• _Material provided_
-------------------------

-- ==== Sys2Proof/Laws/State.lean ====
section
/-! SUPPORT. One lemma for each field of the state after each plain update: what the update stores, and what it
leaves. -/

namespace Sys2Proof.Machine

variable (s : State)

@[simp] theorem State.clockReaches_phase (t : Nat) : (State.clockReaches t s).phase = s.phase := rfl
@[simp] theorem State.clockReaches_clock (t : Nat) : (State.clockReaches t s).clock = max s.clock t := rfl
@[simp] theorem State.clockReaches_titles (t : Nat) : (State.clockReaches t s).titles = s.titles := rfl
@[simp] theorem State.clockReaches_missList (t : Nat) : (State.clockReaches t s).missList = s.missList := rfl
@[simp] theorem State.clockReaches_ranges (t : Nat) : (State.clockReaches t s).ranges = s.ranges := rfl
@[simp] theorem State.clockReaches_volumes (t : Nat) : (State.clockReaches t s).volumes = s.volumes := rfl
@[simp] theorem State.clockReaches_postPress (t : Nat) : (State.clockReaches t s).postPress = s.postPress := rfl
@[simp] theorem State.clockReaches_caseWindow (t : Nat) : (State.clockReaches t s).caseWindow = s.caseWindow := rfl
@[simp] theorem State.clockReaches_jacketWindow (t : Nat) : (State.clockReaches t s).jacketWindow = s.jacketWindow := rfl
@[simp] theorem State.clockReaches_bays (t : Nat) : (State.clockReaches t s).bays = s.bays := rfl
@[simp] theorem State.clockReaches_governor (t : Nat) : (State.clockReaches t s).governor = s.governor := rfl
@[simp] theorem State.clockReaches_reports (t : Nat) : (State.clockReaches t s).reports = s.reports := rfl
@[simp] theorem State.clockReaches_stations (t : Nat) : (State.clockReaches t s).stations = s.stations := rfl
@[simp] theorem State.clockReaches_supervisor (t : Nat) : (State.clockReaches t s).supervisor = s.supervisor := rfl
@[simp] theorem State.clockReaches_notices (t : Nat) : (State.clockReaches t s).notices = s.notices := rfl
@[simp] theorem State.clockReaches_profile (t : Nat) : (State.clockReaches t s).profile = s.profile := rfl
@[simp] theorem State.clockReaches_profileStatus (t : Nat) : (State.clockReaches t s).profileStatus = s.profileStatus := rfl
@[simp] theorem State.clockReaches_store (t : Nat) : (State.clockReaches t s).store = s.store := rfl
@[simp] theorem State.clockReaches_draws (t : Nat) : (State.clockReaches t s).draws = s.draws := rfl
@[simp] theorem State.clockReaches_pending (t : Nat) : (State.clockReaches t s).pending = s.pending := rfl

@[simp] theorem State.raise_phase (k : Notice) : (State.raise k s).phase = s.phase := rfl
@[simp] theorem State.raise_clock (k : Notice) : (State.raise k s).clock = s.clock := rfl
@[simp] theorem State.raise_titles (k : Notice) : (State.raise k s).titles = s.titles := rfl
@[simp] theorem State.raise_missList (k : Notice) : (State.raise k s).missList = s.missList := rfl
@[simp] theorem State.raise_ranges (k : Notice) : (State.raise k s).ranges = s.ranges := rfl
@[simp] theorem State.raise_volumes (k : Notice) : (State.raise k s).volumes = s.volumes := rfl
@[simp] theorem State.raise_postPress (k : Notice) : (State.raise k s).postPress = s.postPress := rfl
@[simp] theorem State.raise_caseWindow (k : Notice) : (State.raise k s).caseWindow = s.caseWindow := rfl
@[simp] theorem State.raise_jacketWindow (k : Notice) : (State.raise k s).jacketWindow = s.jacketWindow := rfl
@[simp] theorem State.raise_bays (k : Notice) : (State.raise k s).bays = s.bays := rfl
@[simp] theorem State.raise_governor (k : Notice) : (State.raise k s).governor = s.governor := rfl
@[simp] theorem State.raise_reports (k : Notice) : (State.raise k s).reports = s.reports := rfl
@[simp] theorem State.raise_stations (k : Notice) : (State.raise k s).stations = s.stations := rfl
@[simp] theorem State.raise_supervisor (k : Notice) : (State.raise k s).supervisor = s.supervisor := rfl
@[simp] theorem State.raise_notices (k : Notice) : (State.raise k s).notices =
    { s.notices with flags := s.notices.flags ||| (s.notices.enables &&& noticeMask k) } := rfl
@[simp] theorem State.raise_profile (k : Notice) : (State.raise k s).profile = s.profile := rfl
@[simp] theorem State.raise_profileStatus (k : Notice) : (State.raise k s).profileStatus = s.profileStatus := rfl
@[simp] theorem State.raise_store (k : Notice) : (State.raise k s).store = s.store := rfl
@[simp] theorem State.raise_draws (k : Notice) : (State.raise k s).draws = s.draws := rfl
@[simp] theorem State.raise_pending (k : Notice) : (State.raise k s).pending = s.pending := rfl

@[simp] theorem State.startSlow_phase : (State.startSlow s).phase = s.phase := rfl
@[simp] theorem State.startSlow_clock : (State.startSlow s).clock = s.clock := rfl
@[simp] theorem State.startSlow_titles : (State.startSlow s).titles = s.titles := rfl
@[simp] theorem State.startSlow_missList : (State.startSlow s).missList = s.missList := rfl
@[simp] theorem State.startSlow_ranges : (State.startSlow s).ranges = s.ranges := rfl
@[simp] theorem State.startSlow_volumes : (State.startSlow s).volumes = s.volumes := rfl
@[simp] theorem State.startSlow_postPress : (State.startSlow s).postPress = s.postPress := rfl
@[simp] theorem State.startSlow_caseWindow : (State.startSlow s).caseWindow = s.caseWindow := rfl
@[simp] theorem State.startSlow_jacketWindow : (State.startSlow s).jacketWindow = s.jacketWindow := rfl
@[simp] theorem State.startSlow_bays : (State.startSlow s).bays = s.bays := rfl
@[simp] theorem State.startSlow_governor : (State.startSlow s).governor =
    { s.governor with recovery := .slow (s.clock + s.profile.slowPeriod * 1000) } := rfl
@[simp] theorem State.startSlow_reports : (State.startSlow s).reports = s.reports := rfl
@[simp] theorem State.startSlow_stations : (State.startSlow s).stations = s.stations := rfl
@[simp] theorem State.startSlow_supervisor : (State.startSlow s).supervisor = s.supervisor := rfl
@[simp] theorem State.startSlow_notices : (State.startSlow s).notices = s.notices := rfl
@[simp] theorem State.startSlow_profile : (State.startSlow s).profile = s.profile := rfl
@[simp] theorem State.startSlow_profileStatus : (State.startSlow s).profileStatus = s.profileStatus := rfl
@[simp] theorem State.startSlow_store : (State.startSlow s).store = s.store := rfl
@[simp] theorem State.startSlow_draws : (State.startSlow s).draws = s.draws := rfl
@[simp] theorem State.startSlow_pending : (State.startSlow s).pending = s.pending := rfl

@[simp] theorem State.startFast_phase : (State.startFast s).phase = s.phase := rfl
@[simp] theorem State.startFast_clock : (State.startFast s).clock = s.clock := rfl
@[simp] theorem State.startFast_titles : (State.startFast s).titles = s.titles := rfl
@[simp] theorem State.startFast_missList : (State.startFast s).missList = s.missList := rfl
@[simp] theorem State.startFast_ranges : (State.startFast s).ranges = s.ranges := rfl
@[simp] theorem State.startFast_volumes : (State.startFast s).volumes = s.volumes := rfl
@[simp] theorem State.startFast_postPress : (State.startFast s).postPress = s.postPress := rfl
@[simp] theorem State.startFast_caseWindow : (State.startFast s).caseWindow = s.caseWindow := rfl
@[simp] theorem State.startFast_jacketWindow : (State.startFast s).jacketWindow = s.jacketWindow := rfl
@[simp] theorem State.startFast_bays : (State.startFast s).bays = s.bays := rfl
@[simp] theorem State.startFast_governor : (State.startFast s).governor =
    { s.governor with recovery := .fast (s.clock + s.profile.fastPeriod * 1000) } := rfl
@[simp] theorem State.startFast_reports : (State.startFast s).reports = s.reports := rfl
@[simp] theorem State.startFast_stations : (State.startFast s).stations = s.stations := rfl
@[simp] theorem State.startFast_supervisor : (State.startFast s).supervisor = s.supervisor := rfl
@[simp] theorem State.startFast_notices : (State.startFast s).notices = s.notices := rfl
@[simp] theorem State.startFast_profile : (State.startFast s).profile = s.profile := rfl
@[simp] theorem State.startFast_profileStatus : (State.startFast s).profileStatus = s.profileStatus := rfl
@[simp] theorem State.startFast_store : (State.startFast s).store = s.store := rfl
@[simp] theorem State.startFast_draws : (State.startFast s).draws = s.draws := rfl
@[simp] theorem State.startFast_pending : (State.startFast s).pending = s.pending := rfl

-------------------------

• _Assignment_
Could you reproduce exactly the lines of the entries above, from the one with "theorem State.raise_notices (k" through the one with "k s).store = s.store := rfl", and nothing else?

• _Solution_
@[simp] theorem State.raise_notices (k : Notice) : (State.raise k s).notices =
    { s.notices with flags := s.notices.flags ||| (s.notices.enables &&& noticeMask k) } := rfl
@[simp] theorem State.raise_profile (k : Notice) : (State.raise k s).profile = s.profile := rfl
@[simp] theorem State.raise_profileStatus (k : Notice) : (State.raise k s).profileStatus = s.profileStatus := rfl
@[simp] theorem State.raise_store (k : Notice) : (State.raise k s).store = s.store := rfl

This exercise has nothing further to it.